The Democrats may not have the right inflection in their voices, but they’re not actively working against you. Get a better House and things can be helped, but if you seriously think the President’s budget proposal meant a thing to the Speaker, your alma mater should be ashamed of your naivete.
jon
And “punk”? I’m honored.
jon
@Anna in PDX: And the military still needs money, the roads still need repair, bridges are rotting, diseases are still popping up, old people are still getting old, trade and diplomacy is still needed, and your point was what again? And which branch of government spends money?
Ms. D. Ranged in AZ
Someone very close to me is a firefighter here in AZ and the entire community is stunned. It will be dark and sad around my house this week. We are having the worst confluence of events. Extremely hot record setting temps, low humidity and wind. Too bad that wind isn’t blowing in any rain clouds (sans lightening, of course). Folks in the Arctic may be enjoying the warmer weather from Climate Change, but we are definitely not.
Elias
Collin: I don’t think that ‘hot shot crews are too aggressive’ is the problem here. They are aggressive, but commanders these days usually aren’t. Not the feds at least. There was a big cultural shift after the South Canyon Fire.

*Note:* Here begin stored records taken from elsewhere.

-- ==== Sys2Proof/Laws/State.lean ====
section
/-! SUPPORT. What each update of a place leaves alone: one lemma per field per update, so that no later proof unfolds a record update. -/

namespace Sys2Proof.Machine

/-! ### setNow -/

@[simp] theorem State.setNow_pending (s : State) (t : Nat) : (s.setNow t).pending = s.pending := rfl
@[simp] theorem State.setNow_cfg (s : State) (t : Nat) : (s.setNow t).cfg = s.cfg := rfl
@[simp] theorem State.setNow_shadow (s : State) (t : Nat) : (s.setNow t).shadow = s.shadow := rfl
@[simp] theorem State.setNow_cands (s : State) (t : Nat) : (s.setNow t).cands = s.cands := rfl
@[simp] theorem State.setNow_tdc (s : State) (t : Nat) : (s.setNow t).tdc = s.tdc := rfl
@[simp] theorem State.setNow_sel (s : State) (t : Nat) : (s.setNow t).sel = s.sel := rfl
@[simp] theorem State.setNow_lp (s : State) (t : Nat) : (s.setNow t).lp = s.lp := rfl
@[simp] theorem State.setNow_mdl (s : State) (t : Nat) : (s.setNow t).mdl = s.mdl := rfl
@[simp] theorem State.setNow_tally (s : State) (t : Nat) : (s.setNow t).tally = s.tally := rfl
@[simp] theorem State.setNow_outs (s : State) (t : Nat) : (s.setNow t).outs = s.outs := rfl
@[simp] theorem State.setNow_rel (s : State) (t : Nat) : (s.setNow t).rel = s.rel := rfl
@[simp] theorem State.setNow_tod (s : State) (t : Nat) : (s.setNow t).tod = s.tod := rfl
@[simp] theorem State.setNow_ssct (s : State) (t : Nat) : (s.setNow t).ssct = s.ssct := rfl
@[simp] theorem State.setNow_rf (s : State) (t : Nat) : (s.setNow t).rf = s.rf := rfl
@[simp] theorem State.setNow_com (s : State) (t : Nat) : (s.setNow t).com = s.com := rfl
@[simp] theorem State.setNow_drv (s : State) (t : Nat) : (s.setNow t).drv = s.drv := rfl
@[simp] theorem State.setNow_host (s : State) (t : Nat) : (s.setNow t).host = s.host := rfl
@[simp] theorem State.setNow_pens (s : State) (t : Nat) : (s.setNow t).pens = s.pens := rfl
@[simp] theorem State.setNow_ownLock (s : State) (t : Nat) : (s.setNow t).ownLock = s.ownLock := rfl
@[simp] theorem State.setNow_ev (s : State) (t : Nat) : (s.setNow t).ev = s.ev := rfl
@[simp] theorem State.setNow_crook (s : State) (t : Nat) : (s.setNow t).crook = s.crook := rfl
@[simp] theorem State.setNow_store (s : State) (t : Nat) : (s.setNow t).store = s.store := rfl
@[simp] theorem State.setNow_bg (s : State) (t : Nat) : (s.setNow t).bg = s.bg := rfl
@[simp] theorem State.setNow_pins (s : State) (t : Nat) : (s.setNow t).pins = s.pins := rfl
@[simp] theorem State.setNow_pow (s : State) (t : Nat) : (s.setNow t).pow = s.pow := rfl
@[simp] theorem State.setNow_test (s : State) (t : Nat) : (s.setNow t).test = s.test := rfl
@[simp] theorem State.setNow_snap (s : State) (t : Nat) : (s.setNow t).snap = s.snap := rfl
@[simp] theorem State.setNow_freeN (s : State) (t : Nat) : (s.setNow t).freeN = s.freeN := rfl

/-! ### draw -/

@[simp] theorem State.draw_pending (s : State) : (s.draw).pending = s.pending := rfl
@[simp] theorem State.draw_clk (s : State) : (s.draw).clk = s.clk := rfl
@[simp] theorem State.draw_cfg (s : State) : (s.draw).cfg = s.cfg := rfl
@[simp] theorem State.draw_shadow (s : State) : (s.draw).shadow = s.shadow := rfl
@[simp] theorem State.draw_cands (s : State) : (s.draw).cands = s.cands := rfl
@[simp] theorem State.draw_tdc (s : State) : (s.draw).tdc = s.tdc := rfl
@[simp] theorem State.draw_sel (s : State) : (s.draw).sel = s.sel := rfl
@[simp] theorem State.draw_lp (s : State) : (s.draw).lp = s.lp := rfl
@[simp] theorem State.draw_mdl (s : State) : (s.draw).mdl = s.mdl := rfl
@[simp] theorem State.draw_tally (s : State) : (s.draw).tally = s.tally := rfl
@[simp] theorem State.draw_outs (s : State) : (s.draw).outs = s.outs := rfl
@[simp] theorem State.draw_rel (s : State) : (s.draw).rel = s.rel := rfl
@[simp] theorem State.draw_tod (s : State) : (s.draw).tod = s.tod := rfl
@[simp] theorem State.draw_ssct (s : State) : (s.draw).ssct = s.ssct := rfl
@[simp] theorem State.draw_rf (s : State) : (s.draw).rf = s.rf := rfl
@[simp] theorem State.draw_com (s : State) : (s.draw).com = s.com := rfl
@[simp] theorem State.draw_drv (s : State) : (s.draw).drv = s.drv := rfl
@[simp] theorem State.draw_host (s : State) : (s.draw).host = s.host := rfl
@[simp] theorem State.draw_pens (s : State) : (s.draw).pens = s.pens := rfl
@[simp] theorem State.draw_ownLock (s : State) : (s.draw).ownLock = s.ownLock := rfl
@[simp] theorem State.draw_ev (s : State) : (s.draw).ev = s.ev := rfl
@[simp] theorem State.draw_crook (s : State) : (s.draw).crook = s.crook := rfl
@[simp] theorem State.draw_store (s : State) : (s.draw).store = s.store := rfl
@[simp] theorem State.draw_bg (s : State) : (s.draw).bg = s.bg := rfl
@[simp] theorem State.draw_pins (s : State) : (s.draw).pins = s.pins := rfl
@[simp] theorem State.draw_pow (s : State) : (s.draw).pow = s.pow := rfl
@[simp] theorem State.draw_test (s : State) : (s.draw).test = s.test := rfl
@[simp] theorem State.draw_snap (s : State) : (s.draw).snap = s.snap := rfl

/-! ### updCand -/

@[simp] theorem State.updCand_pending (s : State) (i : Nat) (f : Cand → Cand) : (s.updCand i f).pending = s.pending := rfl
@[simp] theorem State.updCand_clk (s : State) (i : Nat) (f : Cand → Cand) : (s.updCand i f).clk = s.clk := rfl
@[simp] theorem State.updCand_cfg (s : State) (i : Nat) (f : Cand → Cand) : (s.updCand i f).cfg = s.cfg := rfl
@[simp] theorem State.updCand_shadow (s : State) (i : Nat) (f : Cand → Cand) : (s.updCand i f).shadow = s.shadow := rfl
@[simp] theorem State.updCand_tdc (s : State) (i : Nat) (f : Cand → Cand) : (s.updCand i f).tdc = s.tdc := rfl
@[simp] theorem State.updCand_sel (s : State) (i : Nat) (f : Cand → Cand) : (s.updCand i f).sel = s.sel := rfl
@[simp] theorem State.updCand_lp (s : State) (i : Nat) (f : Cand → Cand) : (s.updCand i f).lp = s.lp := rfl
@[simp] theorem State.updCand_mdl (s : State) (i : Nat) (f : Cand → Cand) : (s.updCand i f).mdl = s.mdl := rfl
@[simp] theorem State.updCand_tally (s : State) (i : Nat) (f : Cand → Cand) : (s.updCand i f).tally = s.tally := rfl
@[simp] theorem State.updCand_outs (s : State) (i : Nat) (f : Cand → Cand) : (s.updCand i f).outs = s.outs := rfl
@[simp] theorem State.updCand_rel (s : State) (i : Nat) (f : Cand → Cand) : (s.updCand i f).rel = s.rel := rfl
@[simp] theorem State.updCand_tod (s : State) (i : Nat) (f : Cand → Cand) : (s.updCand i f).tod = s.tod := rfl
@[simp] theorem State.updCand_ssct (s : State) (i : Nat) (f : Cand → Cand) : (s.updCand i f).ssct = s.ssct := rfl
@[simp] theorem State.updCand_rf (s : State) (i : Nat) (f : Cand → Cand) : (s.updCand i f).rf = s.rf := rfl
@[simp] theorem State.updCand_com (s : State) (i : Nat) (f : Cand → Cand) : (s.updCand i f).com = s.com := rfl
@[simp] theorem State.updCand_drv (s : State) (i : Nat) (f : Cand → Cand) : (s.updCand i f).drv = s.drv := rfl
@[simp] theorem State.updCand_host (s : State) (i : Nat) (f : Cand → Cand) : (s.updCand i f).host = s.host := rfl
@[simp] theorem State.updCand_pens (s : State) (i : Nat) (f : Cand → Cand) : (s.updCand i f).pens = s.pens := rfl
@[simp] theorem State.updCand_ownLock (s : State) (i : Nat) (f : Cand → Cand) : (s.updCand i f).ownLock = s.ownLock := rfl
@[simp] theorem State.updCand_ev (s : State) (i : Nat) (f : Cand → Cand) : (s.updCand i f).ev = s.ev := rfl
@[simp] theorem State.updCand_crook (s : State) (i : Nat) (f : Cand → Cand) : (s.updCand i f).crook = s.crook := rfl
@[simp] theorem State.updCand_store (s : State) (i : Nat) (f : Cand → Cand) : (s.updCand i f).store = s.store := rfl
@[simp] theorem State.updCand_bg (s : State) (i : Nat) (f : Cand → Cand) : (s.updCand i f).bg = s.bg := rfl
@[simp] theorem State.updCand_pins (s : State) (i : Nat) (f : Cand → Cand) : (s.updCand i f).pins = s.pins := rfl
@[simp] theorem State.updCand_pow (s : State) (i : Nat) (f : Cand → Cand) : (s.updCand i f).pow = s.pow := rfl
@[simp] theorem State.updCand_test (s : State) (i : Nat) (f : Cand → Cand) : (s.updCand i f).test = s.test := rfl
@[simp] theorem State.updCand_snap (s : State) (i : Nat) (f : Cand → Cand) : (s.updCand i f).snap = s.snap := rfl
@[simp] theorem State.updCand_freeN (s : State) (i : Nat) (f : Cand → Cand) : (s.updCand i f).freeN = s.freeN := rfl
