@[simp] theorem State.createCrookGathers_frame (s : State) :
    (State.createCrookGathers s).pending = s.pending ∧ (State.createCrookGathers s).store.flash = s.store.flash ∧ (State.createCrookGathers s).clk.absFold = s.clk.absFold ∧ (State.createCrookGathers s).ownLock = s.ownLock ∧ (State.createCrookGathers s).tally.resids = s.tally.resids := by
  refine ⟨?_, ?_, ?_, ?_, ?_⟩
  · simp only [State.createCrookGathers]
    (repeat' split) <;> first | (simp; done) | (refine (forEach_pending _ _ ?_ _).trans ?_ <;> [(intro x s; (try dsimp only); (repeat' split) <;> first | (simp; done) | (refine (forEach_pending _ _ ?_ _).trans ?_ <;> [(intro x s; (try dsimp only); (repeat' split) <;> simp); (first | rfl | simp)])); (first | rfl | simp)])
  · simp only [State.createCrookGathers]
    (repeat' split) <;> first | (simp; done) | (refine (forEach_flash _ _ ?_ _).trans ?_ <;> [(intro x s; (try dsimp only); (repeat' split) <;> first | (simp; done) | (refine (forEach_flash _ _ ?_ _).trans ?_ <;> [(intro x s; (try dsimp only); (repeat' split) <;> simp); (first | rfl | simp)])); (first | rfl | simp)])
  · simp only [State.createCrookGathers]
    (repeat' split) <;> first | (simp; done) | (refine (forEach_absFold _ _ ?_ _).trans ?_ <;> [(intro x s; (try dsimp only); (repeat' split) <;> first | (simp; done) | (refine (forEach_absFold _ _ ?_ _).trans ?_ <;> [(intro x s; (try dsimp only); (repeat' split) <;> simp); (first | rfl | simp)])); (first | rfl | simp)])
  · simp only [State.createCrookGathers]
    (repeat' split) <;> first | (simp; done) | (refine (forEach_ownLock _ _ ?_ _).trans ?_ <;> [(intro x s; (try dsimp only); (repeat' split) <;> first | (simp; done) | (refine (forEach_ownLock _ _ ?_ _).trans ?_ <;> [(intro x s; (try dsimp only); (repeat' split) <;> simp); (first | rfl | simp)])); (first | rfl | simp)])
  · simp only [State.createCrookGathers]
    (repeat' split) <;> first | (simp; done) | (refine (forEach_resids _ _ ?_ _).trans ?_ <;> [(intro x s; (try dsimp only); (repeat' split) <;> first | (simp; done) | (refine (forEach_resids _ _ ?_ _).trans ?_ <;> [(intro x s; (try dsimp only); (repeat' split) <;> simp); (first | rfl | simp)])); (first | rfl | simp)])

@[simp] theorem commitAlign_frame (q : Call) (s : State) :
    (commitAlign q s).pending = s.pending ∧ (commitAlign q s).store.flash = s.store.flash ∧ (commitAlign q s).clk.absFold = s.clk.absFold ∧ (commitAlign q s).ownLock = s.ownLock ∧ (commitAlign q s).tally.resids = s.tally.resids := by
  refine ⟨?_, ?_, ?_, ?_, ?_⟩ <;> simp only [commitAlign] <;> (repeat' split) <;> first | (simp; done) | rfl

@[simp] theorem commitGather_frame (q : Call) (s : State) :
    ((commitGather q s).1).pending = s.pending ∧ ((commitGather q s).1).store.flash = s.store.flash ∧ ((commitGather q s).1).clk.absFold = s.clk.absFold ∧ ((commitGather q s).1).ownLock = s.ownLock ∧ ((commitGather q s).1).tally.resids = s.tally.resids := by
  refine ⟨?_, ?_, ?_, ?_, ?_⟩ <;> simp only [commitGather] <;> (repeat' split) <;> first | (simp; done) | rfl

@[simp] theorem commitCrookGather_frame (q : Call) (s : State) :
    (commitCrookGather q s).pending = s.pending ∧ (commitCrookGather q s).store.flash = s.store.flash ∧ (commitCrookGather q s).clk.absFold = s.clk.absFold ∧ (commitCrookGather q s).ownLock = s.ownLock ∧ (commitCrookGather q s).tally.resids = s.tally.resids := by
  refine ⟨?_, ?_, ?_, ?_, ?_⟩ <;> simp only [commitCrookGather] <;> (repeat' split) <;> first | (simp; done) | rfl

@[simp] theorem commitTime_frame (q : Call) (s : State) :
    (commitTime q s).pending = s.pending ∧ (commitTime q s).store.flash = s.store.flash ∧ (commitTime q s).clk.absFold = s.clk.absFold ∧ (commitTime q s).ownLock = s.ownLock ∧ (commitTime q s).tally.resids = s.tally.resids := by
  refine ⟨?_, ?_, ?_, ?_, ?_⟩ <;> simp only [commitTime] <;> (repeat' split) <;> first | (simp; done) | rfl

@[simp] theorem State.moveSeconds_frame (s : State) (k : Int) :
    (State.moveSeconds s k).pending = s.pending ∧ (State.moveSeconds s k).store.flash = s.store.flash ∧ (State.moveSeconds s k).clk.absFold = s.clk.absFold ∧ (State.moveSeconds s k).ownLock = s.ownLock ∧ (State.moveSeconds s k).tally.resids = s.tally.resids := by
  refine ⟨?_, ?_, ?_, ?_, ?_⟩ <;> simp only [State.moveSeconds] <;> (repeat' split) <;> first | (simp; done) | rfl

@[simp] theorem State.validTime_frame (s : State) :
    (State.validTime s).pending = s.pending ∧ (State.validTime s).store.flash = s.store.flash ∧ (State.validTime s).clk.absFold = s.clk.absFold ∧ (State.validTime s).ownLock = s.ownLock ∧ (State.validTime s).tally.resids = s.tally.resids := by
  refine ⟨?_, ?_, ?_, ?_, ?_⟩ <;> simp only [State.validTime] <;> (repeat' split) <;> first | (simp; done) | rfl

It’s risky to not be aggressive too. If you lose a fire because you weren’t aggressive enough, it gets a lot bigger and lasts a lot longer. More firefighters get exposed to the risks of being on the line for much more time. Not good.
There’s a point of stupid aggression though. A couple years ago I was IA on a small fire at the bottom of a canyon that has a long history of difficult fires. We were assigned a downhill attack along the flank and were pretty much climbing down the slope to advance the hose. Good fire activity below us. A few sticks in our officer decided to refuse the assignment. He ended up in a shouting match with a chief as we were pulling out. Probably hurt his career prospects a bit. But he was right. That flank kicked about the time we made it back to our ride and we probably would’ve been burned over if we hadn’t bailed on the attack when we did. We would’ve lost the engine for sure.
But this tragedy today reminds me of the South Canyon Fire. Pretty modest and unassuming fire until a storm cell went overhead and the winds caused the fire to blow out. Weather forecasters expected this but the information didn’t get relayed to the boots on the ground so they were in bad places when it went nuclear in that canyon.
Mnemosyne
@Ella in New Mexico:
All budgets have to originate with the House of Representatives, per the Constitution. The president can put in his request, but the House is does not have to implement a single line of it.
But, hey, if it makes you feel better to blame Obama than the guy who’s actually in charge, John Boehner, go right ahead, as long as you realize it’s kind of like yelling at your kid’s bus driver because your kid got a “D” in math.
Mnemosyne
@Anna in PDX:
That’s the problem, though — as far as the Republicans are concerned, a “win/win” is actually a loss for them. They would rather have both sides lose than let Obama have a victory alongside them.
Think of them as a three-year-old with a toy who would rather break the toy beyond repair than let another kid play with it and you’ve got the right idea about the modern Republican party. And, in large part, it’s because they know that people will blame the Democrats for not fixing things, not the Republicans for breaking them.
Ella in New Mexico
@<a @jon: @Mnemosyne:
nothing either of you posted actually addresses my point: Obama has not used his discretionary powers to change how the Sequestration hits departments, nor the power of his office to beat the Tea Party over their heads and publicly shame them on a daily basisfor the damage it’s doing. Why do you think there’s an editorial today in the Washington Post claiming the Sequester has had no real effects? Cuz the frigging President has been silent, that’s why.